Non-thermal effects of acceleration in the resonance interaction between two uniformly accelerated atoms

TL;DR

This paper investigates how uniform acceleration affects the resonance interaction between two atoms, revealing that radiation reaction dominates and Unruh thermal fluctuations do not influence the interaction, with new features emerging in electromagnetic field cases.

Contribution

It demonstrates that radiation reaction, not vacuum fluctuations, governs the resonance interaction under acceleration and uncovers new electromagnetic field effects in this context.

Findings

Radiation reaction solely contributes to the resonance energy shift.

Unruh thermal fluctuations do not impact the resonance interaction.
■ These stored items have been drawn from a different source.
/-! Writing an x register changes the register file alone. -/

@[simp] theorem setX_thread_tid (t : Thread) (r : XReg) (w : Word) : (t.setX r w).tid = t.tid := by unfold Thread.setX; split <;> rfl
@[simp] theorem setX_thread_status (t : Thread) (r : XReg) (w : Word) : (t.setX r w).status = t.status := by unfold Thread.setX; split <;> rfl
@[simp] theorem setX_thread_lid (t : Thread) (r : XReg) (w : Word) : (t.setX r w).lid = t.lid := by unfold Thread.setX; split <;> rfl
@[simp] theorem setX_thread_idx (t : Thread) (r : XReg) (w : Word) : (t.setX r w).idx = t.idx := by unfold Thread.setX; split <;> rfl
@[simp] theorem setX_thread_cluster (t : Thread) (r : XReg) (w : Word) : (t.setX r w).cluster = t.cluster := by unfold Thread.setX; split <;> rfl
@[simp] theorem setX_thread_core (t : Thread) (r : XReg) (w : Word) : (t.setX r w).core = t.core := by unfold Thread.setX; split <;> rfl
@[simp] theorem setX_thread_ctx (t : Thread) (r : XReg) (w : Word) : (t.setX r w).ctx = t.ctx := by unfold Thread.setX; split <;> rfl
@[simp] theorem setX_thread_lmask (t : Thread) (r : XReg) (w : Word) : (t.setX r w).lmask = t.lmask := by unfold Thread.setX; split <;> rfl
@[simp] theorem setX_thread_grantReq (t : Thread) (r : XReg) (w : Word) : (t.setX r w).grantReq = t.grantReq := by unfold Thread.setX; split <;> rfl
@[simp] theorem setX_thread_gangL (t : Thread) (r : XReg) (w : Word) : (t.setX r w).gangL = t.gangL := by unfold Thread.setX; split <;> rfl
@[simp] theorem setX_thread_priv (t : Thread) (r : XReg) (w : Word) : (t.setX r w).priv = t.priv := by unfold Thread.setX; split <;> rfl
@[simp] theorem setX_thread_pc (t : Thread) (r : XReg) (w : Word) : (t.setX r w).pc = t.pc := by unfold Thread.setX; split <;> rfl
@[simp] theorem setX_thread_v (t : Thread) (r : XReg) (w : Word) : (t.setX r w).v = t.v := by unfold Thread.setX; split <;> rfl
@[simp] theorem setX_thread_k (t : Thread) (r : XReg) (w : Word) : (t.setX r w).k = t.k := by unfold Thread.setX; split <;> rfl
@[simp] theorem setX_thread_m (t : Thread) (r : XReg) (w : Word) : (t.setX r w).m = t.m := by unfold Thread.setX; split <;> rfl
@[simp] theorem setX_thread_e (t : Thread) (r : XReg) (w : Word) : (t.setX r w).e = t.e := by unfold Thread.setX; split <;> rfl
@[simp] theorem setX_thread_codebook (t : Thread) (r : XReg) (w : Word) : (t.setX r w).codebook = t.codebook := by unfold Thread.setX; split <;> rfl
@[simp] theorem setX_thread_fz (t : Thread) (r : XReg) (w : Word) : (t.setX r w).fz = t.fz := by unfold Thread.setX; split <;> rfl
@[simp] theorem setX_thread_rm (t : Thread) (r : XReg) (w : Word) : (t.setX r w).rm = t.rm := by unfold Thread.setX; split <;> rfl
@[simp] theorem setX_thread_flags (t : Thread) (r : XReg) (w : Word) : (t.setX r w).flags = t.flags := by unfold Thread.setX; split <;> rfl
@[simp] theorem setX_thread_vl (t : Thread) (r : XReg) (w : Word) : (t.setX r w).vl = t.vl := by unfold Thread.setX; split <;> rfl
@[simp] theorem setX_thread_vtype (t : Thread) (r : XReg) (w : Word) : (t.setX r w).vtype = t.vtype := by unfold Thread.setX; split <;> rfl
@[simp] theorem setX_thread_vstart (t : Thread) (r : XReg) (w : Word) : (t.setX r w).vstart = t.vstart := by unfold Thread.setX; split <;> rfl
@[simp] theorem setX_thread_rows (t : Thread) (r : XReg) (w : Word) : (t.setX r w).rows = t.rows := by unfold Thread.setX; split <;> rfl
@[simp] theorem setX_thread_cols (t : Thread) (r : XReg) (w : Word) : (t.setX r w).cols = t.cols := by unfold Thread.setX; split <;> rfl
@[simp] theorem setX_thread_crew (t : Thread) (r : XReg) (w : Word) : (t.setX r w).crew = t.crew := by unfold Thread.setX; split <;> rfl
@[simp] theorem setX_thread_ce (t : Thread) (r : XReg) (w : Word) : (t.setX r w).ce = t.ce := by unfold Thread.setX; split <;> rfl
@[simp] theorem setX_thread_epc (t : Thread) (r : XReg) (w : Word) : (t.setX r w).epc = t.epc := by unfold Thread.setX; split <;> rfl
@[simp] theorem setX_thread_ecause (t : Thread) (r : XReg) (w : Word) : (t.setX r w).ecause = t.ecause := by unfold Thread.setX; split <;> rfl
@[simp] theorem setX_thread_einfo (t : Thread) (r : XReg) (w : Word) : (t.setX r w).einfo = t.einfo := by unfold Thread.setX; split <;> rfl
@[simp] theorem setX_thread_eaddr (t : Thread) (r : XReg) (w : Word) : (t.setX r w).eaddr = t.eaddr := by unfold Thread.setX; split <;> rfl
@[simp] theorem setX_thread_eslot (t : Thread) (r : XReg) (w : Word) : (t.setX r w).eslot = t.eslot := by unfold Thread.setX; split <;> rfl
@[simp] theorem setX_thread_estream (t : Thread) (r : XReg) (w : Word) : (t.setX r w).estream = t.estream := by unfold Thread.setX; split <;> rfl
@[simp] theorem setX_thread_bto (t : Thread) (r : XReg) (w : Word) : (t.setX r w).bto = t.bto := by unfold Thread.setX; split <;> rfl
@[simp] theorem setX_thread_fto (t : Thread) (r : XReg) (w : Word) : (t.setX r w).fto = t.fto := by unfold Thread.setX; split <;> rfl
@[simp] theorem setX_thread_tvec (t : Thread) (r : XReg) (w : Word) : (t.setX r w).tvec = t.tvec := by unfold Thread.setX; split <;> rfl
@[simp] theorem setX_thread_psup (t : Thread) (r : XReg) (w : Word) : (t.setX r w).psup = t.psup := by unfold Thread.setX; split <;> rfl
@[simp] theorem setX_thread_tip (t : Thread) (r : XReg) (w : Word) : (t.setX r w).tip = t.tip := by unfold Thread.setX; split <;> rfl
@[simp] theorem setX_thread_streams (t : Thread) (r : XReg) (w : Word) : (t.setX r w).streams = t.streams := by unfold Thread.setX; split <;> rfl
@[simp] theorem setX_thread_win (t : Thread) (r : XReg) (w : Word) : (t.setX r w).win = t.win := by unfold Thread.setX; split <;> rfl
@[simp] theorem setX_thread_held (t : Thread) (r : XReg) (w : Word) : (t.setX r w).held = t.held := by unfold Thread.setX; split <;> rfl
@[simp] theorem setX_thread_st (t : Thread) (r : XReg) (w : Word) : (t.setX r w).st = t.st := by unfold Thread.setX; split <;> rfl
@[simp] theorem setX_thread_gq (t : Thread) (r : XReg) (w : Word) : (t.setX r w).gq = t.gq := by unfold Thread.setX; split <;> rfl
@[simp] theorem setX_thread_vals (t : Thread) (r : XReg) (w : Word) : (t.setX r w).vals = t.vals := by unfold Thread.setX; split <;> rfl
@[simp] theorem setX_thread_owed (t : Thread) (r : XReg) (w : Word) : (t.setX r w).owed = t.owed := by unfold Thread.setX; split <;> rfl
@[simp] theorem setX_thread_wait (t : Thread) (r : XReg) (w : Word) : (t.setX r w).wait = t.wait := by unfold Thread.setX; split <;> rfl
@[simp] theorem setX_thread_root (t : Thread) (r : XReg) (w : Word) : (t.setX r w).root = t.root := by unfold Thread.setX; split <;> rfl
@[simp] theorem setX_thread_fault (t : Thread) (r : XReg) (w : Word) : (t.setX r w).fault = t.fault := by unfold Thread.setX; split <;> rfl
@[simp] theorem setX_thread_remote (t : Thread) (r : XReg) (w : Word) : (t.setX r w).remote = t.remote := by unfold Thread.setX; split <;> rfl
@[simp] theorem setX_thread_ask (t : Thread) (r : XReg) (w : Word) : (t.setX r w).ask = t.ask := by unfold Thread.setX; split <;> rfl
@[simp] theorem setX_thread_sweep (t : Thread) (r : XReg) (w : Word) : (t.setX r w).sweep = t.sweep := by unfold Thread.setX; split <;> rfl
@[simp] theorem setX_thread_ep (t : Thread) (r : XReg) (w : Word) : (t.setX r w).ep = t.ep := by unfold Thread.setX; split <;> rfl
@[simp] theorem setX_thread_level (t : Thread) (r : XReg) (w : Word) : (t.setX r w).level = t.level := by unfold Thread.setX; split <;> rfl
@[simp] theorem setX_thread_launchLevel (t : Thread) (r : XReg) (w : Word) : (t.setX r w).launchLevel = t.launchLevel := by unfold Thread.setX; split <;> rfl
@[simp] theorem setX_thread_wantLevel (t : Thread) (r : XReg) (w : Word) : (t.setX r w).wantLevel = t.wantLevel := by unfold Thread.setX; split <;> rfl
@[simp] theorem setX_thread_hafn (t : Thread) (r : XReg) (w : Word) : (t.setX r w).hafn = t.hafn := by unfold Thread.setX; split <;> rfl
@[simp] theorem setX_thread_levelSince (t : Thread) (r : XReg) (w : Word) : (t.setX r w).levelSince = t.levelSince := by unfold Thread.setX; split <;> rfl
@[simp] theorem setX_thread_placedAt (t : Thread) (r : XReg) (w : Word) : (t.setX r w).placedAt = t.placedAt := by unfold Thread.setX; split <;> rfl
@[simp] theorem setX_thread_passed (t : Thread) (r : XReg) (w : Word) : (t.setX r w).passed = t.passed := by unfold Thread.setX; split <;> rfl
@[simp] theorem setX_thread_lastCore (t : Thread) (r : XReg) (w : Word) : (t.setX r w).lastCore = t.lastCore := by unfold Thread.setX; split <;> rfl
@[simp] theorem setX_thread_wasPlaced (t : Thread) (r : XReg) (w : Word) : (t.setX r w).wasPlaced = t.wasPlaced := by unfold Thread.setX; split <;> rfl
@[simp] theorem setX_thread_carry (t : Thread) (r : XReg) (w : Word) : (t.setX r w).carry = t.carry := by unfold Thread.setX; split <;> rfl
@[simp] theorem setX_thread_iw (t : Thread) (r : XReg) (w : Word) : (t.setX r w).iw = t.iw := by unfold Thread.setX; split <;> rfl
@[simp] theorem setX_thread_only1 (t : Thread) (r : XReg) (w : Word) : (t.setX r w).only1 = t.only1 := by unfold Thread.setX; split <;> rfl
@[simp] theorem setX_thread_dep (t : Thread) (r : XReg) (w : Word) : (t.setX r w).dep = t.dep := by unfold Thread.setX; split <;> rfl
@[simp] theorem setX_thread_need (t : Thread) (r : XReg) (w : Word) : (t.setX r w).need = t.need := by unfold Thread.setX; split <;> rfl
@[simp] theorem setX_thread_exiting (t : Thread) (r : XReg) (w : Word) : (t.setX r w).exiting = t.exiting := by unfold Thread.setX; split <;> rfl
@[simp] theorem setX_thread_imgBad (t : Thread) (r : XReg) (w : Word) : (t.setX r w).imgBad = t.imgBad := by unfold Thread.setX; split <;> rfl
@[simp] theorem setX_thread_due (t : Thread) (r : XReg) (w : Word) : (t.setX r w).due = t.due := by unfold Thread.setX; split <;> rfl
@[simp] theorem setX_thread_before (t : Thread) (r : XReg) (w : Word) : (t.setX r w).before = t.before := by unfold Thread.setX; split <;> rfl
@[simp] theorem setX_thread_cbk (t : Thread) (r : XReg) (w : Word) : (t.setX r w).cbk = t.cbk := by unfold Thread.setX; split <;> rfl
Electromagnetic field interactions exhibit unique features compared to scalar fields.

Abstract

We study the resonance interaction between two uniformly accelerated identical atoms, one excited and the other in the ground state, prepared in a correlated (symmetric or antisymmetric) state and interacting with the scalar field or the electromagnetic field in the vacuum state. In this case (resonance interaction), the interatomic interaction is a second-order effect in the atom-field coupling. We separate the contributions of vacuum fluctuations and radiation reaction to the resonance energy shift of the system, and show that only radiation reaction contributes, while Unruh thermal fluctuations do not affect the resonance interaction. We also find that beyond a characteristic length scale related to the atomic acceleration, non-thermal effects in the radiation reaction contribution change the distance-dependence of the resonance interaction. Finally, we find that previously unidentified features appear, compared with the scalar field case, when the interaction with the electromagnetic field is considered, as a consequence of the peculiar nature of the vacuum quantum noise of the electromagnetic field in a relativistically accelerated background.